Conservatives look for absolute truth; liberals look for something “real” and authentic. Spouses look for a marriage that will last “’till death do us part.” Believers look for a God who never fails them; scientists look for a universal theory. They are all on the same quest. We are all looking for an immortal diamond: something utterly reliable, something loyal and true, something we can always depend on, something unforgettable and shining.
There is an invitation and an offer for all of these groups from John’s very short Second Letter, when he writes: “There is a truth that lives within us that will be with us forever” (2 John 2). But most of us know very little about this, so we end up as St. Augustine admits in his Confessions: “Late have I loved you, Beauty so very ancient and so ever new. Late have I loved you! You were within, but I was without.”
Richard Rohr, excerpted from Immortal Diamond: the Search for Our True Self (due for publication February 2013)
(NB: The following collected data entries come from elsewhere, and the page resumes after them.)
-- ==== Sys2Proof/WellFormed.lean ====
section
/-! DEFINITION. Which commands a port or a field line can carry: numbers are bytes, lists fit a frame, and a read frame
has at least its kind byte. -/

namespace Sys2Proof

/-- A number a parameter byte can carry. -/
def isByte (n : Nat) : Bool := n < 256

/-- An optional number that is a byte, and not the byte that stands for an absent field (R179). -/
def isOptByte : Option Nat → Bool
  | none => true
  | some n => n < 255

/-- The fields of LOAD_ZONE fit its layout (Table 13-7). -/
def ZoneFields.wf (f : ZoneFields) : Bool :=
  isByte f.settle && isByte f.gap && isByte f.limit && isByte f.travel && isByte f.window &&
  isOptByte f.ready && isOptByte f.owner && isByte f.wait

/-- The fields of LOAD_SWITCH fit its layout (R179). -/
def SwitchFields.wf (f : SwitchFields) : Bool :=
  isByte f.root && isByte f.straight && isByte f.diverge && isByte f.moveLimit

/-- The count of a counted opener fits its byte (Table 13-8). -/
def OpenerKind.wf : OpenerKind → Bool
  | .counted c => isByte c
  | .forever => true

/-- The fields of LOAD_STEP fit its layout (Table 13-8). -/
def StepFields.wf (f : StepFields) : Bool :=
  isByte f.zone && isByte f.dwell && f.opener.all fun o => o.1.wf && isByte o.2

/-- The route option of PLACE_TRAIN fits its bytes. -/
def RouteOption.wf : RouteOption → Bool
  | .none => true
  | .keep => true
  | .at r s => isByte r && isByte s

/-- A declaration of RETURN_SECTION fits its bytes. -/
def Declared.wf : Declared → Bool
  | .empty => true
  | .train n => isByte n

/-- A command whose parameters fit a command frame of at most 30 parameter bytes (R168). -/
def Command.wf : Command → Bool
  | .ping | .readStatus | .commit | .uncommit | .restart | .cancelSection => true
  | .readZone z => isByte z
  | .readTrain t k => isByte t && isByte k
  | .readSwitch n => isByte n
  | .readClaim i k => isByte i && isByte k
  | .readStep r s => isByte r && isByte s
  | .setMask m => isByte m
  | .loadZone z f => isByte z && f.all ZoneFields.wf
  | .loadSwitch n f => isByte n && f.all SwitchFields.wf
  | .loadPort p r => isByte p && isByte r
  | .loadGlobals b c l => isByte b && isByte c && isByte l
  | .loadStep r s f => isByte r && isByte s && f.wf
  | .sealRoute r n _ => isByte r && isByte n
  | .clearRoute r => isByte r
  | .setMode m => isByte m
  | .setLease p n u => isByte p && isByte n && isByte u
  | .forceLapse p => isByte p
  | .placeTrain t z g o => isByte t && isByte z && isByte g && o.wf
  | .assignRoute t r s => isByte t && isByte r && isByte s
  | .retireTrain t d => isByte t && isByte d
  | .assertZone z d => isByte z && isByte d
  | .proceed t => isByte t
  | .breakLoop t => isByte t
  | .resetSwitch n => isByte n
  | .dispatch z => isByte z
  | .cancelDispatch z => isByte z
  | .move z => isByte z
  | .requestSection zs w => decide (zs.length ≤ 28) && zs.all isByte && isOptByte w
  | .returnSection ds => decide (ds.length ≤ 9) && ds.all fun d => isByte d.1 && d.2.wf
  | .setHold z r => isByte z && isByte r
  | .moveSwitch n q => isByte n && isByte q

/-- The command a command row stands for; `none` for a start, a frame or an event. -/
def Instr.command : Instr → Option (PortId × Command)
  | .coldStart | .warmStart | .commandFrame _ _ | .readFrame _ _ | .repeatFrame _ _ => none
  | .ping p => some (p, .ping)
  | .readStatus p => some (p, .readStatus)
  | .readZone p z => some (p, .readZone z)
  | .readTrain p t k => some (p, .readTrain t k)
  | .readSwitch p n => some (p, .readSwitch n)
  | .readClaim p i k => some (p, .readClaim i k)
  | .readStep p r s => some (p, .readStep r s)
  | .setMask p m => some (p, .setMask m)
  | .loadZone p z f => some (p, .loadZone z f)
  | .loadSwitch p n f => some (p, .loadSwitch n f)
  | .loadPort p q r => some (p, .loadPort q r)
  | .loadGlobals p b c l => some (p, .loadGlobals b c l)
  | .commit p => some (p, .commit)
  | .uncommit p => some (p, .uncommit)
  | .loadStep p r s f => some (p, .loadStep r s f)
  | .sealRoute p r n w => some (p, .sealRoute r n w)
  | .clearRoute p r => some (p, .clearRoute r)
  | .setMode p m => some (p, .setMode m)
  | .restart p => some (p, .restart)
  | .setLease p q n u => some (p, .setLease q n u)
  | .forceLapse p q => some (p, .forceLapse q)
  | .placeTrain p t z g o => some (p, .placeTrain t z g o)
  | .assignRoute p t r s => some (p, .assignRoute t r s)
  | .retireTrain p t d => some (p, .retireTrain t d)
  | .assertZone p z d => some (p, .assertZone z d)
  | .proceed p t => some (p, .proceed t)
  | .breakLoop p t => some (p, .breakLoop t)
  | .resetSwitch p n => some (p, .resetSwitch n)
  | .dispatch p z => some (p, .dispatch z)
  | .cancelDispatch p z => some (p, .cancelDispatch z)
  | .move p z => some (p, .move z)
  | .requestSection p zs w => some (p, .requestSection zs w)
  | .cancelSection p => some (p, .cancelSection)
  | .returnSection p ds => some (p, .returnSection ds)
  | .setHold p z r => some (p, .setHold z r)
  | .moveSwitch p n q => some (p, .moveSwitch n q)
  | .entrySensorChange _ _ | .passageGapExpiry _ | .passageLimitExpiry _ | .stopSensorChange _ _
  | .holdFeedbackChange _ _ | .holdConfirmExpiry _ | .readyChange _ _ | .estopLineChange _ _ | .estopClearExpiry
  | .switchPositionChange _ _ _ | .moveArrival _ | .moveLimitExpiry _ | .settleExpiry _ | .dwellExpiry _
  | .departureWindowExpiry _ | .travelLimitExpiry _ | .claimWaitExpiry _ | .leaseExpiry _ | .occupancySample => none

/-- A well-formed row: its command fits a frame, and a read frame clocks at least its kind byte. Every event is
well formed, since its operands are numbers of existing objects. -/
def Instr.wf (i : Instr) : Bool :=
  match i.command, i with
  | some (_, c), _ => c.wf
  | none, .readFrame _ n => decide (0 < n)
  | none, .repeatFrame _ n => decide (0 < n)
  | none, _ => true

end Sys2Proof
end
We are all in the same boat, to begin with. I can remember this quest for “something unforgettable and shining” almost as far back as I can remember anything. Like everyone, I assumed it was outside myself, but I did see even from my early childhood that somehow it was what “made everything work” as I described it to myself.
Thinking it to be outside myself, as I grew up I looked for it in science, art, chemicals, philosophy, sex – everywhere but within. To be honest, I was afraid of what I might find, despite the increasingly reckless experiments I tried.
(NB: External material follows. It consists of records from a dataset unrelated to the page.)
-- ==== Sys2Proof/Decode.lean ====
section
/-! DEFINITION. Reading a command from its code and parameter bytes (Table 11-2, R171, R179, R180), the bytes of a command,
and `decodeTableWord`: no row of opcode_table.json gives bits. -/

namespace Sys2Proof

/-! ### Command codes (Table 11-2) -/

/-- The code of a command (Table 11-2). -/
def commandCode : Command → Nat
  | .ping => 1
  | .readStatus => 2
  | .readZone _ => 3
  | .readTrain _ _ => 4
  | .readSwitch _ => 5
  | .readClaim _ _ => 6
  | .readStep _ _ => 7
  | .setMask _ => 8
  | .loadZone _ _ => 16
  | .loadSwitch _ _ => 17
  | .loadPort _ _ => 18
  | .loadGlobals _ _ _ => 19
  | .commit => 20
  | .uncommit => 21
  | .loadStep _ _ _ => 24
  | .sealRoute _ _ _ => 25
  | .clearRoute _ => 26
  | .setMode _ => 32
  | .restart => 33
  | .setLease _ _ _ => 34
  | .forceLapse _ => 35
  | .placeTrain _ _ _ _ => 40
  | .assignRoute _ _ _ => 41
  | .retireTrain _ _ => 42
  | .assertZone _ _ => 43
  | .proceed _ => 44
  | .breakLoop _ => 45
  | .resetSwitch _ => 46
  | .dispatch _ => 48
  | .cancelDispatch _ => 49
  | .move _ => 50
  | .requestSection _ _ => 56
  | .cancelSection => 57
  | .returnSection _ => 58
  | .setHold _ _ => 59
  | .moveSwitch _ _ => 60

/-! ### Parameters (R179, R180) -/

/-- A byte that may say "absent": 0xFF is none (R179). -/
def optionalByte (n : Nat) : Option Nat := if n = 255 then none else some n

/-- The exit byte of LOAD_ZONE: the unused bits must be zero (Table 13-7, R180). -/
def exitOfByte (n : Nat) : Option Exit :=
  if h : n < 32 then some (.zone ⟨n, h⟩)
  else if h : 128 ≤ n ∧ n < 132 then some (.switch ⟨n - 128, by omega⟩) else none

/-- The kind byte of LOAD_ZONE, for a kind other than NONE (Table 13-7). -/
def zoneKindOfByte (n : Nat) : Option ZoneKind :=
  match n with
  | 1 => some .station
  | 2 => some .brake
  | 3 => some .lift
  | 4 => some .launch
  | 5 => some .storage
  | 6 => some .run
  | _ => none

/-- The fields of LOAD_ZONE behind the zone byte (Table 13-7). With the kind NONE no other byte is examined (R180). -/
def zoneParams : List Nat → Option (Option ZoneFields)
  | [kind, exit, polarity, settle, gap, limit, travel, window, ready, owner, wait] =>
    if kind = 0 then some none
    else
      match zoneKindOfByte kind, exitOfByte exit with
      | some k, some x =>
        if polarity < 4 then
          some (some { kind := k, exit := x, entryHigh := decide (polarity % 2 = 1), stopHigh := decide (2 ≤ polarity)
                       settle := settle, gap := gap, limit := limit, travel := travel, window := window
                       ready := optionalByte ready, owner := optionalByte owner, wait := wait })
        else none
      | _, _ => none
  | _ => none

/-- The kind byte of LOAD_SWITCH, for a kind other than NONE (R179). -/
def switchKindOfByte (n : Nat) : Option SwitchKind :=
  match n with
  | 1 => some .diverge
  | 2 => some .merge
  | _ => none

/-- The fields of LOAD_SWITCH behind the switch byte (R179). -/
def switchParams : List Nat → Option (Option SwitchFields)
  | [kind, root, straight, diverge, limit] =>
    if kind = 0 then some none
    else
      (switchKindOfByte kind).map fun k =>
        some { kind := k, root := root, straight := straight, diverge := diverge, moveLimit := limit }
  | _ => none

/-- The action byte of LOAD_STEP (Table 13-8). -/
def actionOfByte (n : Nat) : Option (Option Action) :=
  match n with
  | 0 => some none
  | 1 => some (some .pass)
  | 2 => some (some .hold)
  | 3 => some (some .dispatch)
  | 4 => some (some .park)
  | _ => none

/-- The opener of LOAD_STEP; a count or an end step that the opener does not use must be zero (Table 13-8, R180, log 11). -/
def openerOfBytes (opener count endStep : Nat) : Option (Option (OpenerKind × Nat)) :=
  match opener with
  | 0 => if count = 0 ∧ endStep = 0 then some none else none
  | 1 => some (some (.counted count, endStep))
  | 2 => if count = 0 then some (some (.forever, endStep)) else none
  | _ => none

/-- The fields of LOAD_STEP behind the route and step bytes (Table 13-8); the opener is examined with every action, NONE
included (R78, R180, log 11). -/
def stepParams : List Nat → Option StepFields
  | [zone, action, dwell, opener, count, endStep] =>
    match actionOfByte action, openerOfBytes opener count endStep with
    | some a, some o => some { zone := zone, action := a, dwell := dwell, opener := o }
    | _, _ => none
  | _ => none

/-- The route option of PLACE_TRAIN: a code, a route and a step. A code outside these, and with
none and keep a route or step other than 0xFF, is refused as R180 has it, ahead of the command's rule (log 10). -/
def routeOptionOfBytes (option route step : Nat) : Option RouteOption :=
  match option with
  | 0 => if route = 255 ∧ step = 255 then some .none else none
  | 1 => if route = 255 ∧ step = 255 then some .keep else none
  | 2 => some (.at route step)
  | _ => none

/-- One declaration of RETURN_SECTION: a zone, a code, and a train. A code outside these, and with
EMPTY a train other than 0xFF, is refused as R180 has it, ahead of the command's rule (log 10). -/
def declarationOfBytes (zone code train : Nat) : Option (Nat × Declared) :=
  match code with
  | 1 => if train = 255 then some (zone, .empty) else none
  | 2 => some (zone, .train train)
  | _ => none

/-- The declarations of RETURN_SECTION behind their count. -/
def declarationParams : Nat → List Nat → Option (List (Nat × Declared))
  | 0, [] => some []
  | n + 1, z :: c :: t :: rest =>
    match declarationOfBytes z c t, declarationParams n rest with
    | some d, some ds => some (d :: ds)
    | _, _ => none
  | _, _ => none

/-- The parameters of REQUEST_SECTION behind the count: that many zones, and the wait limit (log 10). -/
def requestParams : Nat → List Nat → Option Command
  | n, xs =>
    match xs.drop n with
    | [w] => some (.requestSection (xs.take n) (optionalByte w))
    | _ => none

/-- A flag byte: bit 0 alone is used (R180). -/
def flagOfByte (n : Nat) : Option Bool :=
  match n with
  | 0 => some false
  | 1 => some true
  | _ => none

/-- The command a code and its parameter bytes make; none where R171 and R180 refuse it: the code is unknown, the
parameter count does not match, or the encoding is broken. -/
def decodeCommand (code : Nat) (ps : List Nat) : Option Command :=
  match code, ps with
  | 1, [] => some .ping
  | 2, [] => some .readStatus
  | 3, [z] => some (.readZone z)
  | 4, [t] => some (.readTrain t 0)
  | 4, [t, k] => some (.readTrain t k)
  | 5, [n] => some (.readSwitch n)
  | 6, [i] => some (.readClaim i 0)
  | 6, [i, k] => some (.readClaim i k)
  | 7, [r, s] => some (.readStep r s)
  | 8, [m] => if m < 128 then some (.setMask m) else none
  | 16, z :: xs => (zoneParams xs).map (.loadZone z)
  | 17, n :: xs => (switchParams xs).map (.loadSwitch n)
  | 18, [p, r] => some (.loadPort p r)
  | 19, [b, c, l] => some (.loadGlobals b c l)
  | 20, [] => some .commit
  | 21, [] => some .uncommit
  | 24, r :: s :: xs => (stepParams xs).map (.loadStep r s)
  | 25, [r, n, w] => (flagOfByte w).map (.sealRoute r n)
  | 26, [r] => some (.clearRoute r)
  | 32, [m] => some (.setMode m)
  | 33, [] => some .restart
  | 34, [p, n, u] => some (.setLease p n u)
  | 35, [p] => some (.forceLapse p)
  | 40, [t, z, g, o, r, s] => (routeOptionOfBytes o r s).map (.placeTrain t z g)
  | 41, [t, r, s] => some (.assignRoute t r s)
  | 42, [t, d] => some (.retireTrain t d)
  | 43, [z, d] => some (.assertZone z d)
  | 44, [t] => some (.proceed t)
  | 45, [t] => some (.breakLoop t)
  | 46, [n] => some (.resetSwitch n)
  | 48, [z] => some (.dispatch z)
  | 49, [z] => some (.cancelDispatch z)
  | 50, [z] => some (.move z)
  | 56, n :: xs => requestParams n xs
  | 57, [] => some .cancelSection
  | 58, n :: xs => (declarationParams n xs).map .returnSection
  | 59, [z, r] => some (.setHold z r)
  | 60, [n, q] => some (.moveSwitch n q)
  | _, _ => none

/-! ### The parameter bytes of a command -/

/-- An optional byte. -/
def byteOfOptional (x : Option Nat) : Nat := x.getD 255

/-- The exit byte of LOAD_ZONE (Table 13-7). -/
def byteOfExit : Exit → Nat
  | .zone z => z.val
  | .switch n => 128 + n.val

/-- The kind byte of LOAD_ZONE (Table 13-7). -/
def byteOfZoneKind : ZoneKind → Nat
  | .station => 1
  | .brake => 2
  | .lift => 3
  | .launch => 4
  | .storage => 5
  | .run => 6

/-- The polarity byte of LOAD_ZONE (Table 13-7). -/
def byteOfPolarities (entryHigh stopHigh : Bool) : Nat := (if entryHigh then 1 else 0) + if stopHigh then 2 else 0

/-- The bytes of LOAD_ZONE behind the zone byte (Table 13-7). -/
def zoneBytes : Option ZoneFields → List Nat
  | none => [0, 0, 0, 0, 0, 0, 0, 0, 0, 0, 0]
  | some f =>
    [byteOfZoneKind f.kind, byteOfExit f.exit, byteOfPolarities f.entryHigh f.stopHigh, f.settle, f.gap, f.limit,
     f.travel, f.window, byteOfOptional f.ready, byteOfOptional f.owner, f.wait]

/-- The kind byte of LOAD_SWITCH (R179). -/
def byteOfSwitchKind : SwitchKind → Nat
  | .diverge => 1
  | .merge => 2

/-- The bytes of LOAD_SWITCH behind the switch byte (R179). -/
def switchBytes : Option SwitchFields → List Nat
  | none => [0, 0, 0, 0, 0]
  | some f => [byteOfSwitchKind f.kind, f.root, f.straight, f.diverge, f.moveLimit]

/-- The action byte of LOAD_STEP (Table 13-8). -/
def byteOfAction : Option Action → Nat
  | none => 0
  | some .pass => 1
  | some .hold => 2
  | some .dispatch => 3
  | some .park => 4

/-- The opener, count and end step bytes of LOAD_STEP (Table 13-8). -/
def bytesOfOpener : Option (OpenerKind × Nat) → List Nat
  | none => [0, 0, 0]
  | some (.counted n, e) => [1, n, e]
  | some (.forever, e) => [2, 0, e]

/-- The bytes of LOAD_STEP behind the route and step bytes (Table 13-8). -/
def stepBytes (f : StepFields) : List Nat := [f.zone, byteOfAction f.action, f.dwell] ++ bytesOfOpener f.opener

/-- The route option of PLACE_TRAIN (log 10). -/
def bytesOfRouteOption : RouteOption → List Nat
  | .none => [0, 255, 255]
  | .keep => [1, 255, 255]
  | .at r s => [2, r, s]

/-- One declaration of RETURN_SECTION (log 10). -/
def bytesOfDeclaration (d : Nat × Declared) : List Nat :=
  match d.2 with
  | .empty => [d.1, 1, 255]
  | .train n => [d.1, 2, n]

/-- The parameter bytes of a command, in the order its rule and chapter 13 give. READ_TRAIN and READ_CLAIM are written with
their skip count. -/
def commandBytes : Command → List Nat
  | .ping | .readStatus | .commit | .uncommit | .restart | .cancelSection => []
  | .readZone z => [z]
  | .readTrain t k => [t, k]
  | .readSwitch n => [n]
  | .readClaim i k => [i, k]
  | .readStep r s => [r, s]
  | .setMask m => [m]
  | .loadZone z f => z :: zoneBytes f
  | .loadSwitch n f => n :: switchBytes f
  | .loadPort p r => [p, r]
  | .loadGlobals b c l => [b, c, l]
  | .loadStep r s f => r :: s :: stepBytes f
  | .sealRoute r n w => [r, n, if w then 1 else 0]
  | .clearRoute r => [r]
  | .setMode m => [m]
  | .setLease p n u => [p, n, u]
  | .forceLapse p => [p]
  | .placeTrain t z g o => [t, z, g] ++ bytesOfRouteOption o
  | .assignRoute t r s => [t, r, s]
  | .retireTrain t d => [t, d]
  | .assertZone z d => [z, d]
  | .proceed t => [t]
  | .breakLoop t => [t]
  | .resetSwitch n => [n]
  | .dispatch z => [z]
  | .cancelDispatch z => [z]
  | .move z => [z]
  | .requestSection zs w => zs.length :: (zs ++ [byteOfOptional w])
  | .returnSection ds => ds.length :: ds.flatMap bytesOfDeclaration
  | .setHold z r => [z, r]
  | .moveSwitch n q => [n, q]

/-! ### The opcode table -/

/-- The command a word of the opcode table spells. No row of the table gives bits, so no word spells one. -/
def decodeTableWord (_nbits _w : Nat) : Option Instr := none

end Sys2Proof
end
Gradually, though, I began to find it: not through an increasingly desperate and extreme search for something beyond myself, but truly within, gently, quietly, through prayer and contemplation—not looking for “It” but looking for mercy, for grace; then “the truth that abides in us and will be with us for ever” found me.
It seems to me that only in simultaneously realising that the hollowness, the brokenness, the pain of the world are reflected in me, and that the only response to them is love, however apparently helpless and wounded such loving renders my own heart, that the “unforgettable and shining” opens at the heart’s own core, and reaches out to all creatures, every one.